Con ordinanza n. 1283 del 21.3.2013, è stata respinta l'istanza cautelare, con contestuale fissazione dell'udienza di trattazione.
La parte pubblica ha depositato una memoria.
Il ricorso è stato trattenuto per la decisione alla pubblica udienza del 5 giugno 2013.
2. I fatti che hanno dato luogo alla presente controversia sono riassunti con dovizia di particolari nella memoria di costituzione della difesa erariale.
Tale ricostruzione è, peraltro, incontestata poiché, come appresso si dirà, il ricorso si incentra essenzialmente su doglianze di carattere procedimentale.
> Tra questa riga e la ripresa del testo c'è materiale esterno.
-- ==== Sys2Proof/Machine/Flags.lean ====
section
/-! DEFINITION. Number formats, rounding and flags (06 R111 to R126): values are exact, a sign, a natural significand and a power of
two, so each result is rounded once from its exact value. Flags are bits NV 4, DZ 3, OF 2, UF 1, NX 0 (06 Table 6). -/
namespace Sys2Proof.Machine

/-- A floating-point format (06 Table 1): exponent bits, fraction bits, bias, and whether it has infinities. -/
structure Fmtf where
  eb : Nat
  fb : Nat
  bias : Nat
  hasInf : Bool
  deriving DecidableEq, Repr

def fp32 : Fmtf := ⟨8, 23, 127, true⟩
def fp16 : Fmtf := ⟨5, 10, 15, true⟩
def bf16 : Fmtf := ⟨8, 7, 127, true⟩
def e4m3 : Fmtf := ⟨4, 3, 7, false⟩
def e5m2 : Fmtf := ⟨5, 2, 15, true⟩

/-- The format of a code 1 to 5 (04 Table 3). -/
def fmtOfCode (c : Nat) : Fmtf :=
  match c with
  | 2 => fp16
  | 3 => bf16
  | 4 => e4m3
  | 5 => e5m2
  | _ => fp32

/-- A value: a NaN (signalling or quiet), an infinity, or ±m × 2^e. -/
inductive Fval
  | nan (signalling : Bool)
  | inf (neg : Bool)
  | fin (neg : Bool) (m : Nat) (e : Int)
  deriving DecidableEq, Repr

abbrev Flagset := BitVec 5
def fNV : Flagset := 16#5
def fDZ : Flagset := 8#5
def fOF : Flagset := 4#5
def fUF : Flagset := 2#5
def fNX : Flagset := 1#5

/-- Bits of a format. -/
def Fmtf.bits (f : Fmtf) : Nat := 1 + f.eb + f.fb
/-- 1 − bias. -/
def Fmtf.emin (f : Fmtf) : Int := 1 - (f.bias : Int)
/-- The canonical NaN (06 Table 2). -/
def Fmtf.canonNan (f : Fmtf) : Nat :=
  if f.hasInf then (2 ^ f.eb - 1) * 2 ^ f.fb + 2 ^ (f.fb - 1) else 2 ^ (f.eb + f.fb) - 1
/-- The encoding of the largest finite value (06 Table 1). -/
def Fmtf.maxBits (f : Fmtf) : Nat := if f.hasInf then (2 ^ f.eb - 1) * 2 ^ f.fb - 1 else 2 ^ (f.eb + f.fb) - 2
/-- The sign bit's weight. -/
def Fmtf.signBit (f : Fmtf) (neg : Bool) : Nat := if neg then 2 ^ (f.eb + f.fb) else 0
/-- The encoding of infinity. -/
def Fmtf.infBits (f : Fmtf) (neg : Bool) : Nat := f.signBit neg + (2 ^ f.eb - 1) * 2 ^ f.fb

/-- The value of an encoding (06 R111, R112). -/
def decodeF (f : Fmtf) (b : Nat) : Fval :=
  let neg := b / 2 ^ (f.eb + f.fb) % 2 == 1
  let e := b / 2 ^ f.fb % 2 ^ f.eb
  let frac := b % 2 ^ f.fb
  if f.hasInf && e == 2 ^ f.eb - 1 then
    (if frac = 0 then .inf neg
     else .nan (f.bits != 8 && frac / 2 ^ (f.fb - 1) == 0))
  else if !f.hasInf && e == 2 ^ f.eb - 1 && frac == 2 ^ f.fb - 1 then .nan false
  else if e = 0 then .fin neg frac (f.emin - f.fb)
  else .fin neg (2 ^ f.fb + frac) ((e : Int) - f.bias - f.fb)

/-- FTZ on an input: a subnormal reads as zero of its sign (06 R118). -/
def flushIn (f : Fmtf) (ftz : Bool) (v : Fval) : Fval :=
  match v with
  | .fin n m e => if ftz && decide (m < 2 ^ f.fb) && decide (e = f.emin - f.fb) then .fin n 0 e else v
  | _ => v

/-- The integer part of m × 2^e over 2^q, rounded by a code, and whether anything was lost (06 R114, Table 3). -/
def roundQ (m : Nat) (e q : Int) (rnd : Nat) (r : Nat) : Nat × Bool :=
  if q ≤ e then (m * 2 ^ (e - q).toNat, false)
  else
    let sh := (q - e).toNat
    let n := m / 2 ^ sh
    let rem := m % 2 ^ sh
    let up := match rnd with
      | 0 => decide (2 ^ sh < 2 * rem) || (decide (2 * rem = 2 ^ sh) && n % 2 == 1)
      | 2 => decide (65536 ≤ rem * 65536 / 2 ^ sh + r)
      | _ => false
    (if up then n + 1 else n, rem != 0)

/-- RoundFloat (06 R114) with the flags of 06 R117, R121: the encoding and the flags. ftz flushes a subnormal result (06 R118). -/
def roundF (f : Fmtf) (rnd : Nat) (nsat : Bool) (r : Nat) (ftz : Bool) (v : Fval) : Nat × Flagset :=
  match v with
  | .nan sg => (f.canonNan, if sg then fNV else 0)
  | .inf neg =>
    if f.hasInf then (f.infBits neg, 0)
    else if nsat then (f.canonNan, 0) else (f.signBit neg + f.maxBits, 0)
  | .fin neg m e =>
    if m = 0 then (f.signBit neg, 0)
    else
      let lg : Int := (Nat.log2 m : Int) + e
      let q : Int := (if lg < f.emin then f.emin else lg) - f.fb
      let (n, lost) := roundQ m e q rnd r
      let top : Int := (Nat.log2 n : Int) + q
      let maxE : Int := ((f.maxBits / 2 ^ f.fb : Nat) : Int) - f.bias
      let maxM : Nat := 2 ^ f.fb + f.maxBits % 2 ^ f.fb
      let tooBig := n != 0 && (decide (maxE < top) ||
        (decide (top = maxE) && decide (maxM * 2 ^ (maxE - f.fb - (if q < maxE - f.fb then q else maxE - f.fb)).toNat <
          n * 2 ^ (q - (if q < maxE - f.fb then q else maxE - f.fb)).toNat)))
      if tooBig then
        (if rnd = 1 then f.signBit neg + f.maxBits
         else if f.hasInf then f.infBits neg
         else if nsat then f.canonNan else f.signBit neg + f.maxBits, fOF ||| fNX)
      else
        let nx : Flagset := if lost then fNX else 0
        let tiny := decide (lg < f.emin) && lost &&
          decide ((roundQ m e (lg - f.fb) rnd r).1 < 2 ^ (f.emin - lg + f.fb).toNat)
        let fl := if tiny then nx ||| fUF else nx
        if n = 0 then (f.signBit neg, fl)
        else if top < f.emin then (if ftz then (f.signBit neg, fl ||| fUF ||| fNX) else (f.signBit neg + n, fl))
        else
          let mant := if f.fb ≤ Nat.log2 n then n / 2 ^ (Nat.log2 n - f.fb) else n * 2 ^ (f.fb - Nat.log2 n)
          (f.signBit neg + (top + f.bias).toNat * 2 ^ f.fb + (mant - 2 ^ f.fb), fl)

/-- The exact signed integer of a finite value at a common exponent. -/
def scaled (neg : Bool) (m : Nat) (e e0 : Int) : Int :=
  let x : Int := (m * 2 ^ (e - e0).toNat : Nat)
  if neg then -x else x

/-- A value from an integer and an exponent; zero has the sign given. -/
def ofScaled (x : Int) (e : Int) (zneg : Bool) : Fval :=
  if x = 0 then .fin zneg 0 0 else .fin (decide (x < 0)) x.natAbs e

/-- An exact sum with its NV (07 R147): inf − inf is NaN; an exact zero of addends of opposite sign is +0, of two −0 is −0. -/
def addV (a b : Fval) : Fval × Flagset :=
  match a, b with
  | .nan s, .nan t => (.nan false, if s || t then fNV else 0)
  | .nan s, _ => (.nan false, if s then fNV else 0)
  | _, .nan t => (.nan false, if t then fNV else 0)
  | .inf s, .inf t => if s = t then (.inf s, 0) else (.nan false, fNV)
  | .inf s, _ => (.inf s, 0)
  | _, .inf t => (.inf t, 0)
  | .fin s m e, .fin t n d =>
    let e0 := if e < d then e else d
    (ofScaled (scaled s m e e0 + scaled t n d e0) e0 (s && t), 0)

/-- An exact product with its NV (07 R147). -/
def mulV (a b : Fval) : Fval × Flagset :=
  match a, b with
  | .nan s, .nan t => (.nan false, if s || t then fNV else 0)
  | .nan s, _ => (.nan false, if s then fNV else 0)
  | _, .nan t => (.nan false, if t then fNV else 0)
  | .inf s, .inf t => (.inf (s != t), 0)
  | .inf s, .fin t n _ => if n = 0 then (.nan false, fNV) else (.inf (s != t), 0)
  | .fin s m _, .inf t => if m = 0 then (.nan false, fNV) else (.inf (s != t), 0)
  | .fin s m e, .fin t n d => (.fin (s != t) (m * n) (e + d), 0)

/-- Negation. -/
def negV : Fval → Fval
  | .nan s => .nan s
  | .inf s => .inf (!s)
  | .fin s m e => .fin (!s) m e

/-- fusedMultiplyAdd: the exact product and the addend; 0 × inf raises NV even beside a NaN addend (07 R147). -/
def fmaV (a b c : Fval) : Fval × Flagset :=
  let (p, fp) := mulV a b
  match p, c with
  | .nan _, .nan t => (.nan false, fp ||| (if t then fNV else 0))
  | .nan _, _ => (.nan false, fp)
  | _, _ => let (r, fr) := addV p c; (r, fp ||| fr)

/-- The order of two values that are not NaN: less, equal. −0 equals +0. -/
def ltV (a b : Fval) : Bool :=
  match a, b with
  | .inf s, .inf t => s && !t
  | .inf s, _ => s
  | _, .inf t => !t
  | .fin s m e, .fin t n d =>
    let e0 := if e < d then e else d
    decide (scaled s m e e0 < scaled t n d e0)
  | _, _ => false

def isNanV : Fval → Bool
  | .nan _ => true
  | _ => false
def isSnanV : Fval → Bool
  | .nan s => s
  | _ => false
def isNegV : Fval → Bool
  | .nan _ => false
  | .inf s => s
  | .fin s _ _ => s

/-- A finite or infinite value back into its format, unrounded: the format holds it. -/
def encodeF (f : Fmtf) (v : Fval) : Nat := (roundF f 0 false 0 false v).1

/-- The minimum (true) or maximum of 07 R148 in a format: .NUM when num; −0 orders below +0; flushed results as 06 R118. -/
def minMax (f : Fmtf) (isMin num : Bool) (ftz : Bool) (a b : Nat) : Nat × Flagset :=
  let x := flushIn f ftz (decodeF f a)
  let y := flushIn f ftz (decodeF f b)
  let fl : Flagset := if isSnanV x || isSnanV y then fNV else 0
  if isNanV x && isNanV y then (f.canonNan, fl)
  else if isNanV x then (if num then encodeF f y else f.canonNan, fl)
  else if isNanV y then (if num then encodeF f x else f.canonNan, fl)
  else
    let xLess := ltV x y || (!ltV y x && isNegV x && !isNegV y)
    (encodeF f (if xLess == isMin then x else y), fl)

/-- RotateLeft(w, i mod 32)[31:16]: the random value of lane i (06 R115). -/
def srDraw (w : Word) (i : Nat) : Nat := ((w.rotateLeft (i % 32)).extractLsb' 16 16).toNat

/-- GeneratorStep (06 R115). -/
def genStep (g : Word) : Word :=
  let h := g >>> 1
  if g.getLsbD 0 then h ^^^ 0x80200003#32 else h

/-- Floating point to an integer of n bits (06 R122): the value and the flags. -/
def toInt (n : Nat) (rnd r : Nat) (v : Fval) : Int × Flagset :=
  match v with
  | .nan _ => (0, fNV)
  | .inf neg => (if neg then -(2 ^ (n - 1) : Int) else 2 ^ (n - 1) - 1, fNV)
  | .fin neg m e =>
    let (k, lost) := if 64 < e then (if m = 0 then 0 else 2 ^ 64, false) else roundQ m e 0 rnd r
    let x : Int := if neg then -(k : Int) else k
    if x < -(2 ^ (n - 1) : Int) then (-(2 ^ (n - 1) : Int), fNV)
    else if (2 ^ (n - 1) : Int) ≤ x then (2 ^ (n - 1) - 1, fNV)
    else (x, if lost then fNX else 0)

/-- The bits of an integer in n bits. -/
def intBits (n : Nat) (x : Int) : Nat := (x % (2 ^ n : Int)).toNat

/-- Convert (06 R121, R122): one element from a source format code to a destination format code, 1 to 7. -/
def convertE (src dst rnd : Nat) (nsat : Bool) (r : Nat) (ftz : Bool) (x : Nat) : Nat × Flagset :=
  if src = 6 ∨ src = 7 then
    let i := sextInt (if src = 6 then 8 else 32) x
    if dst = 6 then
      (if i < -128 then (intBits 8 (-128), fNV) else if 127 < i then (127, fNV) else (intBits 8 i, 0))
    else if dst = 7 then (x, 0)
    else roundF (fmtOfCode dst) rnd nsat r ftz (.fin (decide (i < 0)) i.natAbs 0)
  else
    let v := flushIn (fmtOfCode src) ftz (decodeF (fmtOfCode src) x)
    if dst = 6 ∨ dst = 7 then
      let n := if dst = 6 then 8 else 32
      let (i, fl) := toInt n rnd r v
      (intBits n i, fl)
    else roundF (fmtOfCode dst) rnd nsat r ftz v

/-- Bytes of an element of a format code (04 Table 3). -/
def codeBytes (c : Nat) : Nat :=
  match c with
  | 1 | 7 => 4
  | 2 | 3 => 2
  | _ => 1

/-- FTZ of a group (06 Table 5). -/
def ftzOf (g : Group) : Bool := g.fpctl.getLsbD 8

/-- The flags enabled to trap (06 Table 5, in the bit order of Table 6). -/
def fpEnables (g : Group) : Flagset := g.fpctl.extractLsb' 0 5

/-- The vector pipe's generator that a group draws from: its own pipe's; a sequencer draws from pipe 0 of core 2c (06 R115,
07 R131). -/
def genCell (id : GroupId) : Nat × Bool := if isSeq id then (2 * clusterOf id, false) else (coreOf id, slotOf id % 2 == 1)
/-- The current value of that generator. -/
def genOf (s : State) (id : GroupId) : Word :=
  let (c, p1) := genCell id
  if p1 then (s.core c).gen1 else (s.core c).gen0
/-- Advance that generator. -/
def genAdvance (s : State) (id : GroupId) : State :=
  let (c, p1) := genCell id
  s.modCore c fun x => if p1 then { x with gen1 := genStep x.gen1 } else { x with gen0 := genStep x.gen0 }

/-- The union of the flags of the lanes. -/
def unionFlags (l : List Flagset) : Flagset := l.foldl (· ||| ·) 0

/-- A floating-point instruction of the vector pipes (06 R118): the flags of every active lane are computed first; if an enabled one
is among them the instruction traps FPX with no effect on a register or FPSTAT, else they are ORed into FPSTAT and fin writes
the results. With sr the generator has advanced once and lane i draws from its new value (06 R115). -/
def fpIssue (sr : Bool) (f : State → GroupId → Group → Word → Nat → BitVec 128 × Flagset)
    (fin : State → GroupId → Group → (Nat → BitVec 128) → State) (s : State) (id : GroupId) (g : Group) : State :=
  let s1 := if sr && !g.active.isEmpty then genAdvance s id else s
  let w := genOf s1 id
  let r := f s id g w
  let fl := unionFlags (g.active.map fun l => (r l).2)
  if fl &&& fpEnables g ≠ 0 then raiseAll s1 id g .fpx (fl.setWidth 64)
  else fin (s1.modGroup id fun x => { x with fpstat := x.fpstat ||| fl }) id g (fun l => (r l).1)

/-- The usual end of a floating-point instruction: Dest(d, lane) = result. -/
def fpWrite (o : Opnd) (s : State) (id : GroupId) (g : Group) (f : Nat → BitVec 128) : State :=
  retire (writeDst s id g g.pre o g.active f) id

/-- A result of n bits with its flags. -/
def fpRes (x : Nat × Flagset) : BitVec 128 × Flagset := (BitVec.ofNat 128 x.1, x.2)

end Sys2Proof.Machine
end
2.1. L'odierno ricorrente è rimasto coinvolto, in concorso con altro soggetto estraneo al Corpo, in una vicenda giudiziaria per i delitti di "concussione" e "tentata concussione", riqualificati poi, all'esito del giudizio di appello, in "corruzione per un atto contrario ai doveri d'ufficio" e "istigazione alla corruzione" (rispettivamente, art. 319 e art. 322 c.p.), commessi in S.(Lpd) delle (Lpd), in provincia di Roma, tra l'ottobre 2000 e il settembre 2001.
In data 12.1.2010, il Tribunale di Velletri pronunciava sentenza di condanna, ritenendo configurati i reati di "concussione" e di "tentata concussione", avvinti tra loro dal vincolo della continuazione, ed infliggendo al ricorrente, e al correo, la pena di anni due e mesi undici di reclusione, nonché quella accessoria dell'interdizione dai pubblici uffici per la durata della pena principale.
La Corte d'Appello di Roma, in data 14.12.2011, emetteva sentenza (divenuta irrevocabile in data 29.3.2012) con la quale, nel riqualificare il reato di "concussione" in quello di "corruzione", ed il reato di "tentata concussione" in quello di "istigazione alla corruzione", dichiarava di non doversi procedere nei confronti dei due imputati, per essersi estinti i reati loro ascritti per "intervenuta prescrizione".
Dal punto di vista amministrativo - cautelare, in relazione alla vicenda di cui sopra, nei confronti del (Lpd):
- non veniva adottato alcun provvedimento di sospensione cautelare dall'impiego, a titolo discrezionale (cfr. le determinazioni del Comandante in seconda pro tempore della Guardia di Finanza, in data 2.1.2004 e 31.3.2005);
- veniva adottato il provvedimento di sospensione a titolo obbligatorio, a decorrere dal 12.1.2010, in ragione della condanna in primo grado (ex L. n. 97 del 2001) fino al 14.12.2011, data della sentenza di proscioglimento da parte della Corte d'Appello.
All'esito della vicenda giudiziaria, il Comandante Regionale Lazio disponeva l'avvio di un procedimento disciplinare di stato.
La contestazione degli addebiti avveniva mediante comunicazione del 21.6.2012 da parte dell'Ufficiale Inquirente, con contestuale invito dell'incolpato a prendere visione degli atti per il successivo 22.6.2012.
Il ricorrente, in esito a visita collegiale presso il Dipartimento Militare di Medicina Legale di Roma, faceva sapere che le sue condizioni psico - fisiche non gli avrebbero permesso di presenziare né di esaminare gli atti prima del 22.8.2012.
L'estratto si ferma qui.